TASK GOAL: Reproduce each line below with no alterations.

[Stored data entries]
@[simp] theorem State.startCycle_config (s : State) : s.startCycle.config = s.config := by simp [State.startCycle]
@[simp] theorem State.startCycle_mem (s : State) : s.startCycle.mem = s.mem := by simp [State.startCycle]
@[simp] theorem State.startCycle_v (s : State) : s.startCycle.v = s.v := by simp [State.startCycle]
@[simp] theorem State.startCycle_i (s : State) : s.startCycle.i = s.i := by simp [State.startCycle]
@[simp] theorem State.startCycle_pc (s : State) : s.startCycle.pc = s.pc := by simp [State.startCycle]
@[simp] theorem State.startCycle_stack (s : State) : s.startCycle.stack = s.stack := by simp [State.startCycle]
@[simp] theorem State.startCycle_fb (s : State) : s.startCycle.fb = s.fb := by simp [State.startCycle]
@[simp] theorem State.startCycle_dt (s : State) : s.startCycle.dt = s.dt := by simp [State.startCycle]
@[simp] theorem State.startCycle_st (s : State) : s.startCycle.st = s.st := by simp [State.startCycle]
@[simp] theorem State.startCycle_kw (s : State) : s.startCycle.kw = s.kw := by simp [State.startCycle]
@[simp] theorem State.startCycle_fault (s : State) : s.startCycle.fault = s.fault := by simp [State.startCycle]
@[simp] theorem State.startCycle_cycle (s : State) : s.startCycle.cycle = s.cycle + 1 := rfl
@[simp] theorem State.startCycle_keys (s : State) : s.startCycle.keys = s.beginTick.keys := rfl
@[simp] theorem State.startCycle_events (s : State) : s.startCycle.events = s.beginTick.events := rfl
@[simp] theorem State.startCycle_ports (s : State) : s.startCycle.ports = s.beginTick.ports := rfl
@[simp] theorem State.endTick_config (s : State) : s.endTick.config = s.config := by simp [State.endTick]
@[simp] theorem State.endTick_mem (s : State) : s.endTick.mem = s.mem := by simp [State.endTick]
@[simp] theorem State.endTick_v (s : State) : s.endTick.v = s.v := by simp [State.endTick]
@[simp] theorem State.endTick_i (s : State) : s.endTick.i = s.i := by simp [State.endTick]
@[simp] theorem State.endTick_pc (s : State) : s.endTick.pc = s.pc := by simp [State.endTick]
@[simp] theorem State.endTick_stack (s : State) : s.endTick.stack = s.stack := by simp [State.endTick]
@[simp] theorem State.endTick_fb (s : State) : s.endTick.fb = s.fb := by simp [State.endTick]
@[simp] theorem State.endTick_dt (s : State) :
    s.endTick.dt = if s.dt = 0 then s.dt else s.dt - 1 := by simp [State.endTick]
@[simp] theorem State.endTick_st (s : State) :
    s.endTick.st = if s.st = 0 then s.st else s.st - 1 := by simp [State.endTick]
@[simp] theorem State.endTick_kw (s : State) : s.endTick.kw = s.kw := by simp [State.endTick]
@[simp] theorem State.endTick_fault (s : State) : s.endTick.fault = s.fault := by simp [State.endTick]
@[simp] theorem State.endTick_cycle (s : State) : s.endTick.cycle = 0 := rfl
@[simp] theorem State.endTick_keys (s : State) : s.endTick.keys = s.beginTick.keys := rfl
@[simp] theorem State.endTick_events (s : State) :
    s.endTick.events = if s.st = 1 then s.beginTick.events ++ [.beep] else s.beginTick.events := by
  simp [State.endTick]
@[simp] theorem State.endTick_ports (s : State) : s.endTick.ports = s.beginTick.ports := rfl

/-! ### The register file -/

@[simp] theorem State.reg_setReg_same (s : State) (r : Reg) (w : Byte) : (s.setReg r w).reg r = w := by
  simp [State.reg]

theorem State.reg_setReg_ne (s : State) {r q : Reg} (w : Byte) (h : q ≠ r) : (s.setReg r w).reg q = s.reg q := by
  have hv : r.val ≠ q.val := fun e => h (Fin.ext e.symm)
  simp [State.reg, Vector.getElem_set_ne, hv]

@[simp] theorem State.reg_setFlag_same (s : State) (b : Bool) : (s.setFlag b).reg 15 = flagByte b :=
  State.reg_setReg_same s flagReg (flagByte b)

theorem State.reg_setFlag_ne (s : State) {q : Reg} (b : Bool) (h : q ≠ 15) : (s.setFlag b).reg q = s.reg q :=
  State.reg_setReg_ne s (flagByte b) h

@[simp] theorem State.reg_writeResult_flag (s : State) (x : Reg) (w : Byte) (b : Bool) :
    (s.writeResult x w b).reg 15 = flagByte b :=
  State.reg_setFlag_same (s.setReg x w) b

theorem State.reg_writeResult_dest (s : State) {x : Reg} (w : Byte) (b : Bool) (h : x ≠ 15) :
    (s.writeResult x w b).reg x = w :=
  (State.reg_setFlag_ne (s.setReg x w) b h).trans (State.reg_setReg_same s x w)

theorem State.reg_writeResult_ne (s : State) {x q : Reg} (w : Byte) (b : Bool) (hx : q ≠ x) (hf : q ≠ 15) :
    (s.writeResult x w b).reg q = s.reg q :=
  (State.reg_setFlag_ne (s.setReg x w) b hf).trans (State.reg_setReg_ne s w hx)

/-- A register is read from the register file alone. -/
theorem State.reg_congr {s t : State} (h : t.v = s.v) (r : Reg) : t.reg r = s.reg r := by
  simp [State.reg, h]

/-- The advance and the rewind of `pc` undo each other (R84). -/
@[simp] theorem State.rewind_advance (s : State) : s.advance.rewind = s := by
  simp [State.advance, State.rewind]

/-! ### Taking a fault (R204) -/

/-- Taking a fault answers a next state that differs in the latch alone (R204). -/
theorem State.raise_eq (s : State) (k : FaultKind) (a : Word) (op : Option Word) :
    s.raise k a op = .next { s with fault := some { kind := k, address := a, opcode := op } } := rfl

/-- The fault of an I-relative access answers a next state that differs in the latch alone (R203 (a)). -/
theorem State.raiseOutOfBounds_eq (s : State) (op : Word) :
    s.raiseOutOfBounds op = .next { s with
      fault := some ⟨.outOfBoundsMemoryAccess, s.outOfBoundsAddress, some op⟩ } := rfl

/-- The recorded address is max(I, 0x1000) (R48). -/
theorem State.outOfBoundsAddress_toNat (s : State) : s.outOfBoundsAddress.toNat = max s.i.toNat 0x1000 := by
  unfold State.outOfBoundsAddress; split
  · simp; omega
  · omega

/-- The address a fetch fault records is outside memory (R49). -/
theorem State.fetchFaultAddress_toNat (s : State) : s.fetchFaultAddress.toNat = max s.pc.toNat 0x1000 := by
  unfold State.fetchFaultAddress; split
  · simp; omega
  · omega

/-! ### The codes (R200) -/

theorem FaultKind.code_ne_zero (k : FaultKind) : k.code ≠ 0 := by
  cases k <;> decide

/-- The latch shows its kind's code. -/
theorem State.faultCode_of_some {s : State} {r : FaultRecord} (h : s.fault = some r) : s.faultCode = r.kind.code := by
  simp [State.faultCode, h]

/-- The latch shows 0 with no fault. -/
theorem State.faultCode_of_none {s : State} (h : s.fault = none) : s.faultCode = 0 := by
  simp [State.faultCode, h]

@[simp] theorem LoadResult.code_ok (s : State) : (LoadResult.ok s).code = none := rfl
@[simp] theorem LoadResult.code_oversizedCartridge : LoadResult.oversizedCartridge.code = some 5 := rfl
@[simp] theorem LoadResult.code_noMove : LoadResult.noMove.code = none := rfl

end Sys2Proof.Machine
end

ANSWER TO THIS TASK:
@[simp] theorem State.startCycle_config (s : State) : s.startCycle.config = s.config := by simp [State.startCycle]
@[simp] theorem State.startCycle_mem (s : State) : s.startCycle.mem = s.mem := by simp [State.startCycle]
@[simp] theorem State.startCycle_v (s : State) : s.startCycle.v = s.v := by simp [State.startCycle]
@[simp] theorem State.startCycle_i (s : State) : s.startCycle.i = s.i := by simp [State.startCycle]
@[simp] theorem State.startCycle_pc (s : State) : s.startCycle.pc = s.pc := by simp [State.startCycle]
@[simp] theorem State.startCycle_stack (s : State) : s.startCycle.stack = s.stack := by simp [State.startCycle]
@[simp] theorem State.startCycle_fb (s : State) : s.startCycle.fb = s.fb := by simp [State.startCycle]
@[simp] theorem State.startCycle_dt (s : State) : s.startCycle.dt = s.dt := by simp [State.startCycle]
@[simp] theorem State.startCycle_st (s : State) : s.startCycle.st = s.st := by simp [State.startCycle]
@[simp] theorem State.startCycle_kw (s : State) : s.startCycle.kw = s.kw := by simp [State.startCycle]
@[simp] theorem State.startCycle_fault (s : State) : s.startCycle.fault = s.fault := by simp [State.startCycle]
@[simp] theorem State.startCycle_cycle (s : State) : s.startCycle.cycle = s.cycle + 1 := rfl
@[simp] theorem State.startCycle_keys (s : State) : s.startCycle.keys = s.beginTick.keys := rfl
@[simp] theorem State.startCycle_events (s : State) : s.startCycle.events = s.beginTick.events := rfl
@[simp] theorem State.startCycle_ports (s : State) : s.startCycle.ports = s.beginTick.ports := rfl
@[simp] theorem State.endTick_config (s : State) : s.endTick.config = s.config := by simp [State.endTick]
@[simp] theorem State.endTick_mem (s : State) : s.endTick.mem = s.mem := by simp [State.endTick]
@[simp] theorem State.endTick_v (s : State) : s.endTick.v = s.v := by simp [State.endTick]
@[simp] theorem State.endTick_i (s : State) : s.endTick.i = s.i := by simp [State.endTick]
@[simp] theorem State.endTick_pc (s : State) : s.endTick.pc = s.pc := by simp [State.endTick]
@[simp] theorem State.endTick_stack (s : State) : s.endTick.stack = s.stack := by simp [State.endTick]
@[simp] theorem State.endTick_fb (s : State) : s.endTick.fb = s.fb := by simp [State.endTick]
@[simp] theorem State.endTick_dt (s : State) :
    s.endTick.dt = if s.dt = 0 then s.dt else s.dt - 1 := by simp [State.endTick]
@[simp] theorem State.endTick_st (s : State) :
    s.endTick.st = if s.st = 0 then s.st else s.st - 1 := by simp [State.endTick]
@[simp] theorem State.endTick_kw (s : State) : s.endTick.kw = s.kw := by simp [State.endTick]
@[simp] theorem State.endTick_fault (s : State) : s.endTick.fault = s.fault := by simp [State.endTick]
@[simp] theorem State.endTick_cycle (s : State) : s.endTick.cycle = 0 := rfl
@[simp] theorem State.endTick_keys (s : State) : s.endTick.keys = s.beginTick.keys := rfl
@[simp] theorem State.endTick_events (s : State) :
    s.endTick.events = if s.st = 1 then s.beginTick.events ++ [.beep] else s.beginTick.events := by
  simp [State.endTick]
@[simp] theorem State.endTick_ports (s : State) : s.endTick.ports = s.beginTick.ports := rfl

/-! ### The register file -/

@[simp] theorem State.reg_setReg_same (s : State) (r : Reg) (w : Byte) : (s.setReg r w).reg r = w := by
  simp [State.reg]

theorem State.reg_setReg_ne (s : State) {r q : Reg} (w : Byte) (h : q ≠ r) : (s.setReg r w).reg q = s.reg q := by
  have hv : r.val ≠ q.val := fun e => h (Fin.ext e.symm)
  simp [State.reg, Vector.getElem_set_ne, hv]

@[simp] theorem State.reg_setFlag_same (s : State) (b : Bool) : (s.setFlag b).reg 15 = flagByte b :=
  State.reg_setReg_same s flagReg (flagByte b)

theorem State.reg_setFlag_ne (s : State) {q : Reg} (b : Bool) (h : q ≠ 15) : (s.setFlag b).reg q = s.reg q :=
  State.reg_setReg_ne s (flagByte b) h

@[simp] theorem State.reg_writeResult_flag (s : State) (x : Reg) (w : Byte) (b : Bool) :
    (s.writeResult x w b).reg 15 = flagByte b :=
  State.reg_setFlag_same (s.setReg x w) b

theorem State.reg_writeResult_dest (s : State) {x : Reg} (w : Byte) (b : Bool) (h : x ≠ 15) :
    (s.writeResult x w b).reg x = w :=
  (State.reg_setFlag_ne (s.setReg x w) b h).trans (State.reg_setReg_same s x w)

theorem State.reg_writeResult_ne (s : State) {x q : Reg} (w : Byte) (b : Bool) (hx : q ≠ x) (hf : q ≠ 15) :
    (s.writeResult x w b).reg q = s.reg q :=
  (State.reg_setFlag_ne (s.setReg x w) b hf).trans (State.reg_setReg_ne s w hx)

/-- A register is read from the register file alone. -/
theorem State.reg_congr {s t : State} (h : t.v = s.v) (r : Reg) : t.reg r = s.reg r := by
  simp [State.reg, h]

/-- The advance and the rewind of `pc` undo each other (R84). -/
@[simp] theorem State.rewind_advance (s : State) : s.advance.rewind = s := by
  simp [State.advance, State.rewind]

/-! ### Taking a fault (R204) -/

/-- Taking a fault answers a next state that differs in the latch alone (R204). -/
theorem State.raise_eq (s : State) (k : FaultKind) (a : Word) (op : Option Word) :
    s.raise k a op = .next { s with fault := some { kind := k, address := a, opcode := op } } := rfl

/-- The fault of an I-relative access answers a next state that differs in the latch alone (R203 (a)). -/
theorem State.raiseOutOfBounds_eq (s : State) (op : Word) :
    s.raiseOutOfBounds op = .next { s with
      fault := some ⟨.outOfBoundsMemoryAccess, s.outOfBoundsAddress, some op⟩ } := rfl

/-- The recorded address is max(I, 0x1000) (R48). -/
theorem State.outOfBoundsAddress_toNat (s : State) : s.outOfBoundsAddress.toNat = max s.i.toNat 0x1000 := by
  unfold State.outOfBoundsAddress; split
  · simp; omega
  · omega

/-- The address a fetch fault records is outside memory (R49). -/
theorem State.fetchFaultAddress_toNat (s : State) : s.fetchFaultAddress.toNat = max s.pc.toNat 0x1000 := by
  unfold State.fetchFaultAddress; split
  · simp; omega
  · omega

/-! ### The codes (R200) -/

theorem FaultKind.code_ne_zero (k : FaultKind) : k.code ≠ 0 := by
  cases k <;> decide

/-- The latch shows its kind's code. -/
theorem State.faultCode_of_some {s : State} {r : FaultRecord} (h : s.fault = some r) : s.faultCode = r.kind.code := by
  simp [State.faultCode, h]

/-- The latch shows 0 with no fault. -/
theorem State.faultCode_of_none {s : State} (h : s.fault = none) : s.faultCode = 0 := by
  simp [State.faultCode, h]

@[simp] theorem LoadResult.code_ok (s : State) : (LoadResult.ok s).code = none := rfl
@[simp] theorem LoadResult.code_oversizedCartridge : LoadResult.oversizedCartridge.code = some 5 := rfl
@[simp] theorem LoadResult.code_noMove : LoadResult.noMove.code = none := rfl

end Sys2Proof.Machine
end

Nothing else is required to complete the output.